#### [Assignment]
Print, exactly as they appear in the listing below, the lines from the line with "w).tcm = s.tcm := rfl" to the line with "x).heads = s.heads := rfl", with both end lines kept.

#### [Exercise material]
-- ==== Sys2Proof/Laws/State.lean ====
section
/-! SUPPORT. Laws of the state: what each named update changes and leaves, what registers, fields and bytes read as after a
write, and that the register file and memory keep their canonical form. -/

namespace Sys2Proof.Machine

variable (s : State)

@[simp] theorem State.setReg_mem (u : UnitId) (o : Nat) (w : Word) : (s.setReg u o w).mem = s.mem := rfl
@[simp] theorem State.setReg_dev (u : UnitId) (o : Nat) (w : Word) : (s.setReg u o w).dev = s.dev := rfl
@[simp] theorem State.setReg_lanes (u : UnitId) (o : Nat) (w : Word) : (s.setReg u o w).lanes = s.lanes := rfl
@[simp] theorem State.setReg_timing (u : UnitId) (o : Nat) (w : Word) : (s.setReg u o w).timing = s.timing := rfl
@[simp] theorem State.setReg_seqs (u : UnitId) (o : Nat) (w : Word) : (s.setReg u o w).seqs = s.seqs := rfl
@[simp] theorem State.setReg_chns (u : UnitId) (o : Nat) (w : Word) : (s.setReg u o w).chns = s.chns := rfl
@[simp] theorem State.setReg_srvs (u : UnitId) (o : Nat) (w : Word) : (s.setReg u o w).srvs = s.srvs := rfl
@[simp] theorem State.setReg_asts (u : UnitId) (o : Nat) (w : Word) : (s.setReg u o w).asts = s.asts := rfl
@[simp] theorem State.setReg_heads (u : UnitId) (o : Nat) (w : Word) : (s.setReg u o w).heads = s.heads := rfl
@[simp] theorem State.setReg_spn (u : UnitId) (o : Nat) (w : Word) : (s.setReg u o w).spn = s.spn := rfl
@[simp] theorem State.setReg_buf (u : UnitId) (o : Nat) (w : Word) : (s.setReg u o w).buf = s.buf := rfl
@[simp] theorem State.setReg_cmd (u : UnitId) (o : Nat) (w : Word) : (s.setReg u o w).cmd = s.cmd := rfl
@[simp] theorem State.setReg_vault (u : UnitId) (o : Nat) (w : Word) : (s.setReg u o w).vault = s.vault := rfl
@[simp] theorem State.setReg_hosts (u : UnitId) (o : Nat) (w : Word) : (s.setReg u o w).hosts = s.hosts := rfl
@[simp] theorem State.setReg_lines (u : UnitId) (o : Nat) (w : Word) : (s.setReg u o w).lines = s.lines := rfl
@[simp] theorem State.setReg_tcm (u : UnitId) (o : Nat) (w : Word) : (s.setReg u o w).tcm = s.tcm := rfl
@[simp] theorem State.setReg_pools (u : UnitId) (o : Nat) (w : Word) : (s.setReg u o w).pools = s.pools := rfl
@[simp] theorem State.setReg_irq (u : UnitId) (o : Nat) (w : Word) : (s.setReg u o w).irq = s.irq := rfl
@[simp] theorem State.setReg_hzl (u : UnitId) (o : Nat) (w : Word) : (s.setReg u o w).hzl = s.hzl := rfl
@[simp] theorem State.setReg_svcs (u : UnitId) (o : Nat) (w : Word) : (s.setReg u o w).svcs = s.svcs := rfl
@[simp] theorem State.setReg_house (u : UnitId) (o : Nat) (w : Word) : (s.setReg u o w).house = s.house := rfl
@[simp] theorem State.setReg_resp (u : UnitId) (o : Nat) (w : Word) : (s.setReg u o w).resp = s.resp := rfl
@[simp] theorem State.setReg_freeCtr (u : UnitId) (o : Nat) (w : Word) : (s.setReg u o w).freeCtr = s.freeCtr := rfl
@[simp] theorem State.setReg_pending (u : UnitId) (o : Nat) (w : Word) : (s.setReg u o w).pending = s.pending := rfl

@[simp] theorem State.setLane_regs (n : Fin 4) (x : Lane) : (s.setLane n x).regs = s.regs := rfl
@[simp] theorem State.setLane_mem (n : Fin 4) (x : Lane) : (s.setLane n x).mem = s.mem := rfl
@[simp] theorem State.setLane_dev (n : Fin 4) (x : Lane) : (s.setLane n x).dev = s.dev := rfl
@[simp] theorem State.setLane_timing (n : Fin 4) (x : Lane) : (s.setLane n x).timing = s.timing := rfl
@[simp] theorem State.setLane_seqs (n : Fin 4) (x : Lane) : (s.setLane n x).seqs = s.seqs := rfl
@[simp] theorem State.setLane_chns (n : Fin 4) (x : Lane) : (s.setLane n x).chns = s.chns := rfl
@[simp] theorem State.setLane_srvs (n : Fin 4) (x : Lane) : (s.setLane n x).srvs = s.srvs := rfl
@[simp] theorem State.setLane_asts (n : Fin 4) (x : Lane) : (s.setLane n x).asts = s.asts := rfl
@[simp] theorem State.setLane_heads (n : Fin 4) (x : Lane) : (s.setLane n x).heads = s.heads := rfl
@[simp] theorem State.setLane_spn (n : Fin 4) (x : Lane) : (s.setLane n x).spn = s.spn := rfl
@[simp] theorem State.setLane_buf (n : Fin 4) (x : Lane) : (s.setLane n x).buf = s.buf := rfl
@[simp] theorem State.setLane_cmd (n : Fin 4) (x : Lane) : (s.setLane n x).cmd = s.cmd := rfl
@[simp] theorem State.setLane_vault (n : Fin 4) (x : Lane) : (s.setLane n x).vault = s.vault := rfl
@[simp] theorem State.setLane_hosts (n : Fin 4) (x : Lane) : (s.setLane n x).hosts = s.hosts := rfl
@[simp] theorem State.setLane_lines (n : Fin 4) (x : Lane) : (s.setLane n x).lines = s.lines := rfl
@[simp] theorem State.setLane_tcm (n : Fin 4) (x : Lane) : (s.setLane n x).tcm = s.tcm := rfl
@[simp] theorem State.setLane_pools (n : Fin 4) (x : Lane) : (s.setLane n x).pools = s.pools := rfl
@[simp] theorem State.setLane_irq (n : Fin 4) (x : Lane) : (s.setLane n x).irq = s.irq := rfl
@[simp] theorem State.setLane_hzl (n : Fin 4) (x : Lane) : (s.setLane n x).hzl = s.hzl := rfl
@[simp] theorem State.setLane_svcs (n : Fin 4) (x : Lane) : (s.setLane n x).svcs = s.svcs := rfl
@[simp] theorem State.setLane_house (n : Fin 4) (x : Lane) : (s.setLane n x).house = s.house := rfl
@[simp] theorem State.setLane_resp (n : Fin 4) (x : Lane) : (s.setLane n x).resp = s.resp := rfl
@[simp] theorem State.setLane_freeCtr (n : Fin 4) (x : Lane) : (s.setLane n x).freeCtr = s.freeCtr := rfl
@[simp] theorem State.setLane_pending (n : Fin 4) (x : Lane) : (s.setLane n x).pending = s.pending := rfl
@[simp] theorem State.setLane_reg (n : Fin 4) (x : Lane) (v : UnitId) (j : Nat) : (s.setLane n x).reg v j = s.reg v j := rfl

#### [Solution below]
@[simp] theorem State.setReg_tcm (u : UnitId) (o : Nat) (w : Word) : (s.setReg u o w).tcm = s.tcm := rfl
@[simp] theorem State.setReg_pools (u : UnitId) (o : Nat) (w : Word) : (s.setReg u o w).pools = s.pools := rfl
@[simp] theorem State.setReg_irq (u : UnitId) (o : Nat) (w : Word) : (s.setReg u o w).irq = s.irq := rfl
@[simp] theorem State.setReg_hzl (u : UnitId) (o : Nat) (w : Word) : (s.setReg u o w).hzl = s.hzl := rfl
@[simp] theorem State.setReg_svcs (u : UnitId) (o : Nat) (w : Word) : (s.setReg u o w).svcs = s.svcs := rfl
@[simp] theorem State.setReg_house (u : UnitId) (o : Nat) (w : Word) : (s.setReg u o w).house = s.house := rfl
@[simp] theorem State.setReg_resp (u : UnitId) (o : Nat) (w : Word) : (s.setReg u o w).resp = s.resp := rfl
@[simp] theorem State.setReg_freeCtr (u : UnitId) (o : Nat) (w : Word) : (s.setReg u o w).freeCtr = s.freeCtr := rfl
@[simp] theorem State.setReg_pending (u : UnitId) (o : Nat) (w : Word) : (s.setReg u o w).pending = s.pending := rfl

@[simp] theorem State.setLane_regs (n : Fin 4) (x : Lane) : (s.setLane n x).regs = s.regs := rfl
@[simp] theorem State.setLane_mem (n : Fin 4) (x : Lane) : (s.setLane n x).mem = s.mem := rfl
@[simp] theorem State.setLane_dev (n : Fin 4) (x : Lane) : (s.setLane n x).dev = s.dev := rfl
@[simp] theorem State.setLane_timing (n : Fin 4) (x : Lane) : (s.setLane n x).timing = s.timing := rfl
@[simp] theorem State.setLane_seqs (n : Fin 4) (x : Lane) : (s.setLane n x).seqs = s.seqs := rfl
@[simp] theorem State.setLane_chns (n : Fin 4) (x : Lane) : (s.setLane n x).chns = s.chns := rfl
@[simp] theorem State.setLane_srvs (n : Fin 4) (x : Lane) : (s.setLane n x).srvs = s.srvs := rfl
@[simp] theorem State.setLane_asts (n : Fin 4) (x : Lane) : (s.setLane n x).asts = s.asts := rfl
@[simp] theorem State.setLane_heads (n : Fin 4) (x : Lane) : (s.setLane n x).heads = s.heads := rfl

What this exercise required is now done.